*Work instruction*
Return copies of the lines below that mention "Result".

*The input*

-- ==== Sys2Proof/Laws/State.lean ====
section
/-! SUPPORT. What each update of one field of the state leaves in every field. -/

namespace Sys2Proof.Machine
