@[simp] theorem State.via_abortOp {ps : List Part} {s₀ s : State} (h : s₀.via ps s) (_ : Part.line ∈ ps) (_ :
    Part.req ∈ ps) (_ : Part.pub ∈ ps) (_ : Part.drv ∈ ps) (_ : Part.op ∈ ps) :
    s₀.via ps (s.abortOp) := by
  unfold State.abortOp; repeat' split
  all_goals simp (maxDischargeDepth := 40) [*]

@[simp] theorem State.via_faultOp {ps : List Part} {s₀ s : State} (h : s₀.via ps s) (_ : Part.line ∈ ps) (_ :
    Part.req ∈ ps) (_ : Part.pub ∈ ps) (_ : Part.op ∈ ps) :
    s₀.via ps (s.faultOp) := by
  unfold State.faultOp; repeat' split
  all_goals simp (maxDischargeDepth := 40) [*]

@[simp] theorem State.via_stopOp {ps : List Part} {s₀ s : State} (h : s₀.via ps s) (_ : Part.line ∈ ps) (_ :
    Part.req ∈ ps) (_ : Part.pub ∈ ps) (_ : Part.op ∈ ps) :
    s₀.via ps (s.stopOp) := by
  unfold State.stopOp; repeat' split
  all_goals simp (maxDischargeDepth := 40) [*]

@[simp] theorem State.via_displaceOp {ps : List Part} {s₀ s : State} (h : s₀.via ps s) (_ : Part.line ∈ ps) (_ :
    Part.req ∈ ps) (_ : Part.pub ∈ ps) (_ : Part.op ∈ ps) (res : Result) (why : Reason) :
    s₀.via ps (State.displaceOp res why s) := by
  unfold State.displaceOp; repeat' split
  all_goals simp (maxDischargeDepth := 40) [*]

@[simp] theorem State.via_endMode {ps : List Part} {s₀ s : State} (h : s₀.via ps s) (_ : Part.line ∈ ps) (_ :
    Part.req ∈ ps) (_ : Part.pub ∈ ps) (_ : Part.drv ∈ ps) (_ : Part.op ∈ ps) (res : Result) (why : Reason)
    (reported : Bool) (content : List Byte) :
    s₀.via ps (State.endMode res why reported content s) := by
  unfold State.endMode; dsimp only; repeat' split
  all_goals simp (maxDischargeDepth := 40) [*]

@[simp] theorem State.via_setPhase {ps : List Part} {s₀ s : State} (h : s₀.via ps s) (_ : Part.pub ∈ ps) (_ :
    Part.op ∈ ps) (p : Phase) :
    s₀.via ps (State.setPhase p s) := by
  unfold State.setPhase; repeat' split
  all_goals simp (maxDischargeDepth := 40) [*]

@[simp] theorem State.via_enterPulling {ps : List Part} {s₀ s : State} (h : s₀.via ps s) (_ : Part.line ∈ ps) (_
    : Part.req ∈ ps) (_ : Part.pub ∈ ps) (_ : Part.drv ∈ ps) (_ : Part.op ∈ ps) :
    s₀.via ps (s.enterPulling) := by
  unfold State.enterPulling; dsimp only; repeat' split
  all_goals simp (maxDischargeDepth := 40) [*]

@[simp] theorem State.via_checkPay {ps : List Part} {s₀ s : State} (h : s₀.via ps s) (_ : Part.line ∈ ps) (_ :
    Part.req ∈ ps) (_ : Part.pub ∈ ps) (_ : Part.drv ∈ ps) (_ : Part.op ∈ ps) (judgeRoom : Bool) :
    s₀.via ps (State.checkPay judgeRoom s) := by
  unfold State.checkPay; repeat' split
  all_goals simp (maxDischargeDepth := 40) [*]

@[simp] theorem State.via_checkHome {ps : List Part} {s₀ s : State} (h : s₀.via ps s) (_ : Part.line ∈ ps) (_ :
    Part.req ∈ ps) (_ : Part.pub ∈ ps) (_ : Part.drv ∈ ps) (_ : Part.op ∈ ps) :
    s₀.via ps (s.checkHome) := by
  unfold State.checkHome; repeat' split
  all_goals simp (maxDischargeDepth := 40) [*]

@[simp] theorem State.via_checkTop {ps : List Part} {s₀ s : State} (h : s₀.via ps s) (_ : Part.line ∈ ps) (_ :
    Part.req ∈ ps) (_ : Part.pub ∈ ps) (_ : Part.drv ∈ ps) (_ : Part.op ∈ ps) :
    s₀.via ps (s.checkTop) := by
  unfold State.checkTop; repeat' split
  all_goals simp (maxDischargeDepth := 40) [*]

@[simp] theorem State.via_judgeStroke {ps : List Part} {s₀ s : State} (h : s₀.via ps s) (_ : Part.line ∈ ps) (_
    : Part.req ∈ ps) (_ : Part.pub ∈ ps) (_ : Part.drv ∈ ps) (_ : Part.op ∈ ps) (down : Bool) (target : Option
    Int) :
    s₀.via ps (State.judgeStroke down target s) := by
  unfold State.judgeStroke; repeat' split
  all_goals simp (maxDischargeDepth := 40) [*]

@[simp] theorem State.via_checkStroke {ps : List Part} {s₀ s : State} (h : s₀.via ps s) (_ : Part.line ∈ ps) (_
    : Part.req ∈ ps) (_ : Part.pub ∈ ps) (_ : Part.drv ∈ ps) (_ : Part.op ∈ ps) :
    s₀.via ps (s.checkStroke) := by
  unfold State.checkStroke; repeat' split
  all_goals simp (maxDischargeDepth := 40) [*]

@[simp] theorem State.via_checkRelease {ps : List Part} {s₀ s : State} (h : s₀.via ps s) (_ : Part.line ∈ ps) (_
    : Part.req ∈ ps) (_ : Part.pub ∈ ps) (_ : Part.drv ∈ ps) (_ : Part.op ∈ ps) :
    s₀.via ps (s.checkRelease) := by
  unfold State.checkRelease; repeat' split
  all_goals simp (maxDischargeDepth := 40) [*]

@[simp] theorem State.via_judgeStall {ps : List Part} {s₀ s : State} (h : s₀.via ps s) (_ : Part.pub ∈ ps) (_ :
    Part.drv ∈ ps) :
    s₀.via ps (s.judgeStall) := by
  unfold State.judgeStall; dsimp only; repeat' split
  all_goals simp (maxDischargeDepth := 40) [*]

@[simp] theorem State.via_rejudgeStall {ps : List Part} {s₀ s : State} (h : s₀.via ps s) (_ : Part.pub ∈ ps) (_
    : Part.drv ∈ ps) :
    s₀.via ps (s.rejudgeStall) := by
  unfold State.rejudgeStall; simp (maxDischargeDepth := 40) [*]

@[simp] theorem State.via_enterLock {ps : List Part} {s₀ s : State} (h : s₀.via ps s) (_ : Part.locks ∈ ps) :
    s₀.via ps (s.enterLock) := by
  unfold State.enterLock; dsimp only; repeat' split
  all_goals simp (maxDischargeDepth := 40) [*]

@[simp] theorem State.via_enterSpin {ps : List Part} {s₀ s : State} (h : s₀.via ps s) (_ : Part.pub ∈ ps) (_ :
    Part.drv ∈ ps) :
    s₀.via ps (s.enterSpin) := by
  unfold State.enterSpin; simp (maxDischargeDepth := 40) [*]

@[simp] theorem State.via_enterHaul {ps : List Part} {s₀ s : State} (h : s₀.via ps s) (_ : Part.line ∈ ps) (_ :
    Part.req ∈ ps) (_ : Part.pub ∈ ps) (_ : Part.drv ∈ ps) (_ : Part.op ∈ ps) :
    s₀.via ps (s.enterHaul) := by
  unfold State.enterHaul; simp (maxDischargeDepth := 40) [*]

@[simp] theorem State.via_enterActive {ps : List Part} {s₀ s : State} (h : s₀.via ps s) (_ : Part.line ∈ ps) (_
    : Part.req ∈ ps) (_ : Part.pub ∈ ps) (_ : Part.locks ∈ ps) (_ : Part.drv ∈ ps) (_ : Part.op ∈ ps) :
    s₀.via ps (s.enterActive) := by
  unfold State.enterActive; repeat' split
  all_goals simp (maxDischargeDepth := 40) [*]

==

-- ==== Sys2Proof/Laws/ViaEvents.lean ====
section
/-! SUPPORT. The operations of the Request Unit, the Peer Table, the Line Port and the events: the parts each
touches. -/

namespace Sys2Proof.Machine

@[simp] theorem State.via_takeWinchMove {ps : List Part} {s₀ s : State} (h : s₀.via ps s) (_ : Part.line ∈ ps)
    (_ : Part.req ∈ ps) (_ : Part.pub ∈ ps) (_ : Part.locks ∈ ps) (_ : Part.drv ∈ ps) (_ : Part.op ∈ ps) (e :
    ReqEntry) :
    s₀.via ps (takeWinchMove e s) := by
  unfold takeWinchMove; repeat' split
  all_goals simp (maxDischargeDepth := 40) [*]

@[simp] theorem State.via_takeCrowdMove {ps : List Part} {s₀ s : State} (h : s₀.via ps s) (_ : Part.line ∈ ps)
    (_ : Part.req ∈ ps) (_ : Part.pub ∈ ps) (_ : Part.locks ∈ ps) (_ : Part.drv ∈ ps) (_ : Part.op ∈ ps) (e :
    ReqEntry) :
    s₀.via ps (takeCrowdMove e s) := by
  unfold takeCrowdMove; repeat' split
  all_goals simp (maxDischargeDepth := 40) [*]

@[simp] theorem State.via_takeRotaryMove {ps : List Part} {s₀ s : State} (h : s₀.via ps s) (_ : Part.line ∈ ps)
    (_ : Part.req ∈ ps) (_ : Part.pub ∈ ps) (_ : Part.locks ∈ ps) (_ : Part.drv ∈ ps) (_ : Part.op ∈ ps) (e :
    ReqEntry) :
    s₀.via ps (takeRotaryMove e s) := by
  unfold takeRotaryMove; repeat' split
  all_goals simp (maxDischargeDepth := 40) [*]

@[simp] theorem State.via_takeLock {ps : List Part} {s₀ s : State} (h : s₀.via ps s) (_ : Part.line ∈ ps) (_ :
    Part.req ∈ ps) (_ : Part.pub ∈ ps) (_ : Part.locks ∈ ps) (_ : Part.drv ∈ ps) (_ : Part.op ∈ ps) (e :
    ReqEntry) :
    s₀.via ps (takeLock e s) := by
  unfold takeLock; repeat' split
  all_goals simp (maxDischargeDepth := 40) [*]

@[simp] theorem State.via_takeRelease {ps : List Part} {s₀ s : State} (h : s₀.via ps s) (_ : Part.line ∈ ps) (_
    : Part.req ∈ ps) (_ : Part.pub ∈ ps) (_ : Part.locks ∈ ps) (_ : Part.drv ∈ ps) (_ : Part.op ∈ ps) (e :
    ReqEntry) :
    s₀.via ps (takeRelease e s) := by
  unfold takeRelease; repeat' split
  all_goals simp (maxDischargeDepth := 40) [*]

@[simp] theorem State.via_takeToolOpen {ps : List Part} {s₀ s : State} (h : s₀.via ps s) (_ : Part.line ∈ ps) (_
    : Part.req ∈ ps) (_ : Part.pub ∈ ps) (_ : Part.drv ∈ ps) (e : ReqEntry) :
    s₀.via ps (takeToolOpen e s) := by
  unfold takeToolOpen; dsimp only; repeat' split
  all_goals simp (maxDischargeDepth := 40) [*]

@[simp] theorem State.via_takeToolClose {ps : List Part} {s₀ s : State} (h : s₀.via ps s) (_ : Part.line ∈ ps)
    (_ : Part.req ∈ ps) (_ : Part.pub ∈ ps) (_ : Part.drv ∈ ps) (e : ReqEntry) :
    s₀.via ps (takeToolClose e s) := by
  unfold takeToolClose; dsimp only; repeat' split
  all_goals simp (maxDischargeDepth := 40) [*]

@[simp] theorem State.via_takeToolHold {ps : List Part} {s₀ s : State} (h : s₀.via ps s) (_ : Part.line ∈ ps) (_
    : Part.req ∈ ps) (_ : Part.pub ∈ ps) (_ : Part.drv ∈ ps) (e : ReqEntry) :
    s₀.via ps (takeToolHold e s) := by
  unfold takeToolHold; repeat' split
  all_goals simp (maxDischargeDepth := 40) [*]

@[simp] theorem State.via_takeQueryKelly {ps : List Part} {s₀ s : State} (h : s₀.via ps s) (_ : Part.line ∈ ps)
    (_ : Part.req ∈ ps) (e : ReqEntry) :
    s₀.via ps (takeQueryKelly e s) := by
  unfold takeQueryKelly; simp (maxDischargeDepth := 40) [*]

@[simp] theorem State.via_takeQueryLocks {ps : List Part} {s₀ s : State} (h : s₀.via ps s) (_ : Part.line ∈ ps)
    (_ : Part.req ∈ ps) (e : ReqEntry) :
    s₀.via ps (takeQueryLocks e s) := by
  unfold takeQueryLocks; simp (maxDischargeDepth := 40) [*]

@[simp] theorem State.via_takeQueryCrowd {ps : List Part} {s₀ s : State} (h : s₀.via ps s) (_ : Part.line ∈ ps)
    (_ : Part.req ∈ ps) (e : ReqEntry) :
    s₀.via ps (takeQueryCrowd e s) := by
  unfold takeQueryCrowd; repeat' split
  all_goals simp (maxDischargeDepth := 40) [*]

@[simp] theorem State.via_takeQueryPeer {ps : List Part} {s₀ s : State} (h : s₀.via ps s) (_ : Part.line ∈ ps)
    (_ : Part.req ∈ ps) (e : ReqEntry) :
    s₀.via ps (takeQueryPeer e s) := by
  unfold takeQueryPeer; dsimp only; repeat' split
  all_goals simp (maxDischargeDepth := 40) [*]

*The answer*
    Part.req ∈ ps) (_ : Part.pub ∈ ps) (_ : Part.op ∈ ps) (res : Result) (why : Reason) :
    Part.req ∈ ps) (_ : Part.pub ∈ ps) (_ : Part.drv ∈ ps) (_ : Part.op ∈ ps) (res : Result) (why : Reason)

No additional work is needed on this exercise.